Collected data
****************************************

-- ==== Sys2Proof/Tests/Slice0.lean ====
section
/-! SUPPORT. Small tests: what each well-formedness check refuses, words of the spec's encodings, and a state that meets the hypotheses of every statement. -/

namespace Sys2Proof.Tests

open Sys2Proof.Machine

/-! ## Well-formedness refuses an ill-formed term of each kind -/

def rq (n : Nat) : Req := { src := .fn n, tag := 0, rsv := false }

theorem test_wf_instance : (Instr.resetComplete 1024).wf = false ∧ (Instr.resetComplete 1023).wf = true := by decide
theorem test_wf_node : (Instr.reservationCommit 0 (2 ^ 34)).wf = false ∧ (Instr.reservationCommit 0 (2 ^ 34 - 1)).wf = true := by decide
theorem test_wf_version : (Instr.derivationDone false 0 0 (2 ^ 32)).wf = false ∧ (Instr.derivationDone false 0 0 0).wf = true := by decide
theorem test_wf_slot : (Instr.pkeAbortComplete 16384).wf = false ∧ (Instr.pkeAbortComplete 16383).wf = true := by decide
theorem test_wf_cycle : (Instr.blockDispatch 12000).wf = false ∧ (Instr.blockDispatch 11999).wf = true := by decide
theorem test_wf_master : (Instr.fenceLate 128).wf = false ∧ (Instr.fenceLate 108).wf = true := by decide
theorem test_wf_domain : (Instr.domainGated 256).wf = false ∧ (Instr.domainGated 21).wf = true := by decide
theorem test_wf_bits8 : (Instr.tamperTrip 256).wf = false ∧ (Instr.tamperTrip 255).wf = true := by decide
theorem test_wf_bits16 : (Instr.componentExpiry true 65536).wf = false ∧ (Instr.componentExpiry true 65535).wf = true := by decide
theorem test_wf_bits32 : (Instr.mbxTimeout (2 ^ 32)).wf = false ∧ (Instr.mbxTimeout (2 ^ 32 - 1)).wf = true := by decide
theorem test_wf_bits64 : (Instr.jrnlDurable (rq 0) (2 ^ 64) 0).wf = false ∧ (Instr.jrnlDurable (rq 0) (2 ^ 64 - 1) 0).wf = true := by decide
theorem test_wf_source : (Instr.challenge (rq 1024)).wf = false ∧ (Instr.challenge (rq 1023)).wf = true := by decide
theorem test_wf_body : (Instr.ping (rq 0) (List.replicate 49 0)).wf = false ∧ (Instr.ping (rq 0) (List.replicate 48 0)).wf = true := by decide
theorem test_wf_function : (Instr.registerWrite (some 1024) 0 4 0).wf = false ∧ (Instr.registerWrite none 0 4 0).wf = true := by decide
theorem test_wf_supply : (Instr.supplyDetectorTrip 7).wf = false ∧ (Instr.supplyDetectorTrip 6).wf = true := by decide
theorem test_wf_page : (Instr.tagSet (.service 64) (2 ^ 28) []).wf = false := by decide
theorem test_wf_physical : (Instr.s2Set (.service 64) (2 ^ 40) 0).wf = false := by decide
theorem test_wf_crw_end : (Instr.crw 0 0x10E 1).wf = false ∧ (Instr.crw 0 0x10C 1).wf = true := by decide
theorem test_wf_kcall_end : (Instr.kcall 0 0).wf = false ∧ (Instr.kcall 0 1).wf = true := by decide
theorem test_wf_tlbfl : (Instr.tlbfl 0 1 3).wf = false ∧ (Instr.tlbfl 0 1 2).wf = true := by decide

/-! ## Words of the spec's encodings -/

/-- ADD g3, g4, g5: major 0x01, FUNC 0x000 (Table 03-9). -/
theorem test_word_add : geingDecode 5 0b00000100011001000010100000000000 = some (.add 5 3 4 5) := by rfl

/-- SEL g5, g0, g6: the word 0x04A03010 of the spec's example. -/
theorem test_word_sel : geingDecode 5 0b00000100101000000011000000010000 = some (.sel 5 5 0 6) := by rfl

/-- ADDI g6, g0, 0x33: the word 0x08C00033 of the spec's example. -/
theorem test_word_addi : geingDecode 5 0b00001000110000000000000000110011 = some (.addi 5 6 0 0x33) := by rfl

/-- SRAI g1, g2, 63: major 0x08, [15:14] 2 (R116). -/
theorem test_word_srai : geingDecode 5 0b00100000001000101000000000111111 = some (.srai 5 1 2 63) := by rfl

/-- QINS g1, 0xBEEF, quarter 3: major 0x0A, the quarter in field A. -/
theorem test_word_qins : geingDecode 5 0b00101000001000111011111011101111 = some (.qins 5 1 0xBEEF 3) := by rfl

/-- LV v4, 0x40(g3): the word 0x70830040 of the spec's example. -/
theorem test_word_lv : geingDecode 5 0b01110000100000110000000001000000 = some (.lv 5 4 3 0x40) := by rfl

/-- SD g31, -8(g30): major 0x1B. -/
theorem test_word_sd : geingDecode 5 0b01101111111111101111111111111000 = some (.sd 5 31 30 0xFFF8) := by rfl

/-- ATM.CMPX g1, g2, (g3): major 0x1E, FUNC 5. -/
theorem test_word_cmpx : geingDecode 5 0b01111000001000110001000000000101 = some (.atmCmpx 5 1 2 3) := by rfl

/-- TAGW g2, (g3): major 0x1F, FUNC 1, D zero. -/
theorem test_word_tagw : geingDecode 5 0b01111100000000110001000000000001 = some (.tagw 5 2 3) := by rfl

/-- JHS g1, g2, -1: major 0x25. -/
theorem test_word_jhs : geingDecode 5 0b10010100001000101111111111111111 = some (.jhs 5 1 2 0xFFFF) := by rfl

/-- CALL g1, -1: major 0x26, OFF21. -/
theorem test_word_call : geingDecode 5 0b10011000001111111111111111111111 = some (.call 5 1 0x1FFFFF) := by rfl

****************************************

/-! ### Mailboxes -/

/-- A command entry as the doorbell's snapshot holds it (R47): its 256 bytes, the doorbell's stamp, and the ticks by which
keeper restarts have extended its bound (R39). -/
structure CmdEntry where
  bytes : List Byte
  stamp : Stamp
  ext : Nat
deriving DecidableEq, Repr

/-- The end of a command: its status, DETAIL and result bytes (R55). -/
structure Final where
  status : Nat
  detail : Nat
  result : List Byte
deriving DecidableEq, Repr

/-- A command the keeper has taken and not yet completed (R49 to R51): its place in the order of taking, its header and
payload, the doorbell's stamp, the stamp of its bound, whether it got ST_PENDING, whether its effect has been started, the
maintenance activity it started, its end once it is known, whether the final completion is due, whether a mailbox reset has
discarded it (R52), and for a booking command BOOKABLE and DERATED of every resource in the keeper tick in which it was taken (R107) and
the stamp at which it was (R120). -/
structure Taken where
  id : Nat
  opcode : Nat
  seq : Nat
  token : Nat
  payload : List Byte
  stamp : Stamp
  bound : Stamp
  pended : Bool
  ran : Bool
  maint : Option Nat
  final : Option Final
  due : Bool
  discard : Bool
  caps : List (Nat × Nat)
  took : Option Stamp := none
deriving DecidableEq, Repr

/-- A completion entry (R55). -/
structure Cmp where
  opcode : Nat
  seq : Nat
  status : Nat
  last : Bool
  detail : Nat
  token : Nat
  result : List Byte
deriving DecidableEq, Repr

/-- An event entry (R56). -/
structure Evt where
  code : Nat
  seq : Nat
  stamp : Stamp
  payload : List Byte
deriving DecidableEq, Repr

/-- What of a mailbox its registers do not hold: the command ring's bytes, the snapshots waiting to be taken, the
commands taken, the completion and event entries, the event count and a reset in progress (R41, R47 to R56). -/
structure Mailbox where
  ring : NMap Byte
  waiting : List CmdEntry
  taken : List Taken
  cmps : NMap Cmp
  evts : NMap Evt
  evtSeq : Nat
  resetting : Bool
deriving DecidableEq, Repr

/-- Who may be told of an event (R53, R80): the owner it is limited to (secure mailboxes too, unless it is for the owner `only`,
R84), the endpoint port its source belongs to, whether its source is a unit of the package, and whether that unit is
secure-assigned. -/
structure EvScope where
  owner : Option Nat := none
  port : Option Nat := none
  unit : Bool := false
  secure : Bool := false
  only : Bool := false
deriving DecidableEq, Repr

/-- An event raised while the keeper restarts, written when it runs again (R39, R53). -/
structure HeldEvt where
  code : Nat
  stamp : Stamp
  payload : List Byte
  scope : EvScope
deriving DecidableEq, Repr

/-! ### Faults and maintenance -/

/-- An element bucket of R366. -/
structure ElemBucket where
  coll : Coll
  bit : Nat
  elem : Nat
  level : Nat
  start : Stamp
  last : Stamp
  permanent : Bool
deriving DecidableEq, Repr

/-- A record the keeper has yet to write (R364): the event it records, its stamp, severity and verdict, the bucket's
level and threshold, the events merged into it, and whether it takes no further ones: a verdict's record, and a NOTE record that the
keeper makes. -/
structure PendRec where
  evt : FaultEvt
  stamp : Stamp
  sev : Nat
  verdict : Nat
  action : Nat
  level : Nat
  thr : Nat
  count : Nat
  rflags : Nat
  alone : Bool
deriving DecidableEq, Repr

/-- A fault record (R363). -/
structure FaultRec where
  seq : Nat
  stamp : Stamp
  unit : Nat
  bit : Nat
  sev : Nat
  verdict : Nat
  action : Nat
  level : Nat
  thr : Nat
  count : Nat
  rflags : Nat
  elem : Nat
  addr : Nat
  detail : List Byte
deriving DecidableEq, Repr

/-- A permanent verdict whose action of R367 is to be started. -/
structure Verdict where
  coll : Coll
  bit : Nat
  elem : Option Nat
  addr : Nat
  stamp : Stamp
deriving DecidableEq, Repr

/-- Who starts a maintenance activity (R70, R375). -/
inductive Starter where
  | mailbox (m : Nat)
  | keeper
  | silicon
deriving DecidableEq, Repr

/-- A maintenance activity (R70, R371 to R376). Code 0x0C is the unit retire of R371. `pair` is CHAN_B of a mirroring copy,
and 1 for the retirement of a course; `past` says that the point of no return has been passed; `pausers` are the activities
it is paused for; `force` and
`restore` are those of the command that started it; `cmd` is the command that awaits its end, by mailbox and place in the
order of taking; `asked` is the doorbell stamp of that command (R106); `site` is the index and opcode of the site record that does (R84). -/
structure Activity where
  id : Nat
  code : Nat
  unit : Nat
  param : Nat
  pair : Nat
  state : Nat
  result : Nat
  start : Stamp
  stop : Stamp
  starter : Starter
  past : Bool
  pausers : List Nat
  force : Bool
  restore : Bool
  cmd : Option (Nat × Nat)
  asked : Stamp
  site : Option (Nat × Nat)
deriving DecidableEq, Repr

****************************************

- **WHAT THE EXERCISE ASKS**: From the data above, return every line from the line that has "owner : Option Nat := none" up to and including the line that has "scope : EvScope", exactly.

- **TASK RESPONSE**:
  owner : Option Nat := none
  port : Option Nat := none
  unit : Bool := false
  secure : Bool := false
  only : Bool := false
deriving DecidableEq, Repr

/-- An event raised while the keeper restarts, written when it runs again (R39, R53). -/
structure HeldEvt where
  code : Nat
  stamp : Stamp
  payload : List Byte
  scope : EvScope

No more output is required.